* Problem details
Write out each line of the entries exactly, starting at the first and finishing with the line that contains "else if i = 0x011 then 2 ^ 16 - 1".

______

-- ==== Sys2Proof/Machine/Creg.lean ====
section
/-! DEFINITION. Control registers as MFC, MTC, MSC and MCC see them (R206, R213, R214, R346, R347):
which indices are assigned, who may read and write them, what a read returns, and what a write does
when it takes effect. -/

namespace Sys2Proof.Machine

open Host Sys2Proof

/-- The indices that some chapter assigns (R213 and the chapters' own tables). -/
def cregAssigned (i : Nat) : Bool :=
  i ≤ 0x004 || (0x010 ≤ i && i ≤ 0x016) || (0x100 ≤ i && i ≤ 0x108) || (0x200 ≤ i && i ≤ 0x2BF) ||
  (0x300 ≤ i && i ≤ 0x304) || (0x320 ≤ i && i ≤ 0x323) || (0x400 ≤ i && i ≤ 0x402) ||
  (0x404 ≤ i && i ≤ 0x409) || (0x410 ≤ i && i ≤ 0x42F) || i == 0x43F || (0x480 ≤ i && i ≤ 0x482) ||
  (0x490 ≤ i && i ≤ 0x4AF) || (0x500 ≤ i && i ≤ 0x503) || (0x540 ≤ i && i ≤ 0x542) ||
  (0x580 ≤ i && i ≤ 0x582) || (0x584 ≤ i && i ≤ 0x587) || (0x600 ≤ i && i ≤ 0x640) || i == 0x680 ||
  i == 0x690 || (0x700 ≤ i && i ≤ 0x704) || (0x780 ≤ i && i ≤ 0x787)

/-- An MFC in U mode raises PRIV: the MAP_ registers (R44) and MAT_FINJ (R269). -/
def cregReadPriv (i : Nat) : Bool := (0x700 ≤ i && i ≤ 0x704) || i == 0x408

/-- A write in U mode is allowed: MAT_SHAPE, MAT_FID, the nest slots, the engine descriptors, RNG_SEED,
PASS_CFG, PASS_PC and PASS_BUFn (R247, R269, R294, R391, R409). Every other write in U mode raises PRIV. -/
def cregWriteUser (i : Nat) : Bool :=
  i == 0x400 || i == 0x401 || (0x410 ≤ i && i ≤ 0x42F) || (0x490 ≤ i && i ≤ 0x4AF) || i == 0x540 ||
  i == 0x580 || i == 0x581 || (0x584 ≤ i && i ≤ 0x587)

/-- The bits of a register that a write replaces (access code RW). -/
def rwMask (i : Nat) : Nat :=
  if i = 0x003 then 2 ^ 14 - 1
  else if i = 0x011 then 2 ^ 16 - 1
  else if i = 0x012 then 2 ^ 8 - 1
  else if i = 0x013 then 2 ^ 64 - 1
  else if i = 0x014 then 2 ^ 14 - 1
  else if i = 0x015 then 2
  else if i = 0x016 then 2 ^ 32 - 1
  else if i = 0x100 then 2 ^ 63 - 1
  else if i = 0x101 then 2 ^ 60 - 1
  else if i = 0x102 then 2 ^ 22 - 1
  else if 0x103 ≤ i ∧ i ≤ 0x108 then 2 ^ 64 - 1
  else if 0x200 ≤ i ∧ i ≤ 0x23F then 2 ^ 43 - 1
  else if i = 0x400 then 0xF
  else if i = 0x401 then 0xF
  else if i = 0x402 then 0xFFFF
  else if i = 0x408 then 0x7 + (2 ^ 24 - 1) * 16
  else if 0x410 ≤ i ∧ i ≤ 0x42F then
    let j := (i - 0x410) % 8
    if j = 0 then 2 ^ 60 - 1
    else if j = 1 then 2 ^ 33 - 1
    else if j = 2 then 2 ^ 32 - 1
    else if j ≤ 5 then 2 ^ 64 - 1
    else if j = 6 then 2 ^ 24 - 1
    else 2 ^ 40 - 1
  else if i = 0x481 then 2 ^ 37 - 1
  else if 0x490 ≤ i ∧ i ≤ 0x4AF then
    let j := (i - 0x490) % 8
    if j = 0 then 2 ^ 60 - 1 else if j = 1 then 2 ^ 40 - 1 else 2 ^ 64 - 1
  else if i = 0x540 then 2 ^ 64 - 1
  else if i = 0x580 then 2 ^ 30 - 1
  else if i = 0x581 then 2 ^ 14 - 1
  else if 0x584 ≤ i ∧ i ≤ 0x587 then 2 ^ 44 - 1
  else if i = 0x680 then 3
  else if i = 0x701 then 0x7F7F
  else if i = 0x787 then 2 ^ 52 - 1
  else 0

/-- The counter fields (lo, width) that a write of 0 clears and that ignore other values. -/
def cntFields (i : Nat) : List (Nat × Nat) :=
  if i = 0x004 then [(6, 6), (12, 16)]
  else if 0x404 ≤ i ∧ i ≤ 0x406 then [(0, 32)]
  else if i = 0x502 then [(29, 8)]
  else if i = 0x541 then [(8, 24)]
  else if i = 0x640 then [(45, 8), (53, 8)]
  else if i = 0x780 ∨ i = 0x783 then [(0, 32)]
  else if i = 0x781 ∨ i = 0x782 then [(0, 16), (16, 16), (32, 16)]
  else []

/-- The value that a write presents: MTC g, MSC old | g, MCC old & ~g (R347). -/
def presented (op : Nat) (old g : W64) : W64 := if op = 1 then old ||| g else if op = 2 then old &&& ~~~g else g

/-- A counter field cleared by writing 0. -/
def clearCounters (v : W64) : List (Nat × Nat) → W64 → W64
  | [], w => w
  | (lo, n) :: l, w => clearCounters v l (if fld v lo n = 0 then setFld w lo n 0 else w)

/-- The register after a write by its access codes (R347). `op` is 0 MTC, 1 MSC, 2 MCC. CTX_EPC.resume
ignores 3 (R214), MAT_FID.rate ignores 3 (R269), CTX_MODE.ntrap is W1C (R214). -/
def written (i op : Nat) (old g : W64) : W64 :=
  let v := presented op old g
  let m := w64 (rwMask i)
  let m := if i = 0x011 ∧ fld v 14 2 = 3 then m &&& w64 (2 ^ 14 - 1)
    else if i = 0x401 ∧ fld v 2 2 = 3 then m &&& w64 3 else m
  let w := (old &&& ~~~m) ||| (v &&& m)
  let w := if i = 0x015 ∧ op ≠ 2 ∧ bit g 2 then setBit w 2 false else w
  clearCounters v (cntFields i) w

/-! ### Reads -/

/-- The field and direction arithmetic of the wafer (R27): the field of a site and of a logical tile. -/
def siteField (site : Nat) : Nat := site / 256
def tileX (t : Nat) : Nat := t % 120
def tileY (t : Nat) : Nat := t / 120
def tileAt (x y : Nat) : Nat := (y % 128) * 120 + x % 120
/-- The field that owns a map entry (R45). -/
def ownerField (t : Nat) : Nat := (tileY t / 16) * 8 + tileX t / 15
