-- ==== Sys2Proof/Decode.lean ====
section
/-! DEFINITION. The decoder and the encoder (R306 to R310). `rowOf` finds the row of the opcode table
by major code, minor code and reserved fields; `decodeWord` also refuses the reserved codes of
`wellFormed`. The chain bit (bit 31) is decoded beside the instruction. -/

namespace Sys2Proof

/-- Bits [lo + k - 1 : lo] of a word (R4). -/
def slice (w lo k : Nat) : BitVec k := BitVec.ofNat k (w >>> lo)

/-- A field placed below the ones already laid out. -/
def push {m : Nat} (acc : Nat) (x : BitVec m) : Nat := acc * 2 ^ m + x.toNat

/-- Major 0x00 (R308, R309). -/
def decMajor00 (w : Nat) : Option Instr :=
  if slice w 0 7 = 0x0#7 then
    if slice w 7 18 = 0x0#18 then some (.nop) else none
  else if slice w 0 7 = 0x1#7 then
    some (.brkpt (slice w 7 18))
  else if slice w 0 7 = 0x2#7 then
    some (.syscall (slice w 7 18))
  else if slice w 0 7 = 0x3#7 then
    if slice w 7 18 = 0x0#18 then some (.eret) else none
  else if slice w 0 7 = 0x4#7 then
    if slice w 19 6 = 0x0#6 then some (.ckeq (slice w 13 6) (slice w 7 6)) else none
  else if slice w 0 7 = 0x5#7 then
    if slice w 7 18 = 0x0#18 then some (.sleep) else none
  else if slice w 0 7 = 0x6#7 then
    some (.ctxgo (slice w 19 6) (slice w 13 6) (slice w 7 6))
  else if slice w 0 7 = 0x7#7 then
    if slice w 7 18 = 0x0#18 then some (.halt) else none
  else if slice w 0 7 = 0x8#7 then
    if slice w 7 18 = 0x0#18 then some (.yield) else none
  else
  none

/-- Major 0x01 (R308, R309). -/
def decMajor01 (w : Nat) : Option Instr :=
  if slice w 0 7 = 0x0#7 then
    some (.add (slice w 19 6) (slice w 13 6) (slice w 7 6))
  else if slice w 0 7 = 0x1#7 then
    some (.sub (slice w 19 6) (slice w 13 6) (slice w 7 6))
  else if slice w 0 7 = 0x2#7 then
    some (.and (slice w 19 6) (slice w 13 6) (slice w 7 6))
  else if slice w 0 7 = 0x3#7 then
    some (.or (slice w 19 6) (slice w 13 6) (slice w 7 6))
  else if slice w 0 7 = 0x4#7 then
    some (.xor (slice w 19 6) (slice w 13 6) (slice w 7 6))
  else if slice w 0 7 = 0x5#7 then
    some (.andn (slice w 19 6) (slice w 13 6) (slice w 7 6))
  else if slice w 0 7 = 0x6#7 then
    some (.orn (slice w 19 6) (slice w 13 6) (slice w 7 6))
  else if slice w 0 7 = 0x8#7 then
    some (.shl (slice w 19 6) (slice w 13 6) (slice w 7 6))
  else if slice w 0 7 = 0x9#7 then
    some (.shr (slice w 19 6) (slice w 13 6) (slice w 7 6))
  else if slice w 0 7 = 0xa#7 then
    some (.sha (slice w 19 6) (slice w 13 6) (slice w 7 6))
  else if slice w 0 7 = 0xb#7 then
    some (.rol (slice w 19 6) (slice w 13 6) (slice w 7 6))
  else if slice w 0 7 = 0x10#7 then
    some (.min (slice w 19 6) (slice w 13 6) (slice w 7 6))
  else if slice w 0 7 = 0x11#7 then
    some (.max (slice w 19 6) (slice w 13 6) (slice w 7 6))
  else if slice w 0 7 = 0x12#7 then
    some (.minz (slice w 19 6) (slice w 13 6) (slice w 7 6))
  else if slice w 0 7 = 0x13#7 then
    some (.maxz (slice w 19 6) (slice w 13 6) (slice w 7 6))
  else if slice w 0 7 = 0x18#7 then
    some (.mul (slice w 19 6) (slice w 13 6) (slice w 7 6))
  else if slice w 0 7 = 0x19#7 then
    some (.mulh (slice w 19 6) (slice w 13 6) (slice w 7 6))
  else if slice w 0 7 = 0x1a#7 then
    some (.mulhz (slice w 19 6) (slice w 13 6) (slice w 7 6))
  else if slice w 0 7 = 0x1c#7 then
    some (.div (slice w 19 6) (slice w 13 6) (slice w 7 6))
  else if slice w 0 7 = 0x1d#7 then
    some (.divz (slice w 19 6) (slice w 13 6) (slice w 7 6))
  else if slice w 0 7 = 0x1e#7 then
    some (.rem (slice w 19 6) (slice w 13 6) (slice w 7 6))
  else if slice w 0 7 = 0x1f#7 then
    some (.remz (slice w 19 6) (slice w 13 6) (slice w 7 6))
  else if slice w 0 7 = 0x20#7 then
    if slice w 7 6 = 0x0#6 then some (.clz (slice w 19 6) (slice w 13 6)) else none
  else if slice w 0 7 = 0x21#7 then
    if slice w 7 6 = 0x0#6 then some (.ctz (slice w 19 6) (slice w 13 6)) else none
  else if slice w 0 7 = 0x22#7 then
    if slice w 7 6 = 0x0#6 then some (.popc (slice w 19 6) (slice w 13 6)) else none
  else if slice w 0 7 = 0x24#7 then
    if slice w 7 6 = 0x0#6 then some (.sextB (slice w 19 6) (slice w 13 6)) else none
  else if slice w 0 7 = 0x25#7 then
    if slice w 7 6 = 0x0#6 then some (.sextH (slice w 19 6) (slice w 13 6)) else none
  else if slice w 0 7 = 0x26#7 then
    if slice w 7 6 = 0x0#6 then some (.sextW (slice w 19 6) (slice w 13 6)) else none
  else if slice w 0 7 = 0x28#7 then
    if slice w 7 6 = 0x0#6 then some (.zextB (slice w 19 6) (slice w 13 6)) else none
  else if slice w 0 7 = 0x29#7 then
    if slice w 7 6 = 0x0#6 then some (.zextH (slice w 19 6) (slice w 13 6)) else none
  else if slice w 0 7 = 0x2a#7 then
    if slice w 7 6 = 0x0#6 then some (.zextW (slice w 19 6) (slice w 13 6)) else none
  else if slice w 0 7 = 0x30#7 then
    some (.bext (slice w 19 6) (slice w 13 6) (slice w 7 6))
  else if slice w 0 7 = 0x31#7 then
    some (.bins (slice w 19 6) (slice w 13 6) (slice w 7 6))
  else
  none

______

* Result of this exercise
-- ==== Sys2Proof/Machine/Creg.lean ====
section
/-! DEFINITION. Control registers as MFC, MTC, MSC and MCC see them (R206, R213, R214, R346, R347):
which indices are assigned, who may read and write them, what a read returns, and what a write does
when it takes effect. -/

namespace Sys2Proof.Machine

open Host Sys2Proof

/-- The indices that some chapter assigns (R213 and the chapters' own tables). -/
def cregAssigned (i : Nat) : Bool :=
  i ≤ 0x004 || (0x010 ≤ i && i ≤ 0x016) || (0x100 ≤ i && i ≤ 0x108) || (0x200 ≤ i && i ≤ 0x2BF) ||
  (0x300 ≤ i && i ≤ 0x304) || (0x320 ≤ i && i ≤ 0x323) || (0x400 ≤ i && i ≤ 0x402) ||
  (0x404 ≤ i && i ≤ 0x409) || (0x410 ≤ i && i ≤ 0x42F) || i == 0x43F || (0x480 ≤ i && i ≤ 0x482) ||
  (0x490 ≤ i && i ≤ 0x4AF) || (0x500 ≤ i && i ≤ 0x503) || (0x540 ≤ i && i ≤ 0x542) ||
  (0x580 ≤ i && i ≤ 0x582) || (0x584 ≤ i && i ≤ 0x587) || (0x600 ≤ i && i ≤ 0x640) || i == 0x680 ||
  i == 0x690 || (0x700 ≤ i && i ≤ 0x704) || (0x780 ≤ i && i ≤ 0x787)

/-- An MFC in U mode raises PRIV: the MAP_ registers (R44) and MAT_FINJ (R269). -/
def cregReadPriv (i : Nat) : Bool := (0x700 ≤ i && i ≤ 0x704) || i == 0x408

/-- A write in U mode is allowed: MAT_SHAPE, MAT_FID, the nest slots, the engine descriptors, RNG_SEED,
PASS_CFG, PASS_PC and PASS_BUFn (R247, R269, R294, R391, R409). Every other write in U mode raises PRIV. -/
def cregWriteUser (i : Nat) : Bool :=
  i == 0x400 || i == 0x401 || (0x410 ≤ i && i ≤ 0x42F) || (0x490 ≤ i && i ≤ 0x4AF) || i == 0x540 ||
  i == 0x580 || i == 0x581 || (0x584 ≤ i && i ≤ 0x587)

/-- The bits of a register that a write replaces (access code RW). -/
def rwMask (i : Nat) : Nat :=
  if i = 0x003 then 2 ^ 14 - 1
  else if i = 0x011 then 2 ^ 16 - 1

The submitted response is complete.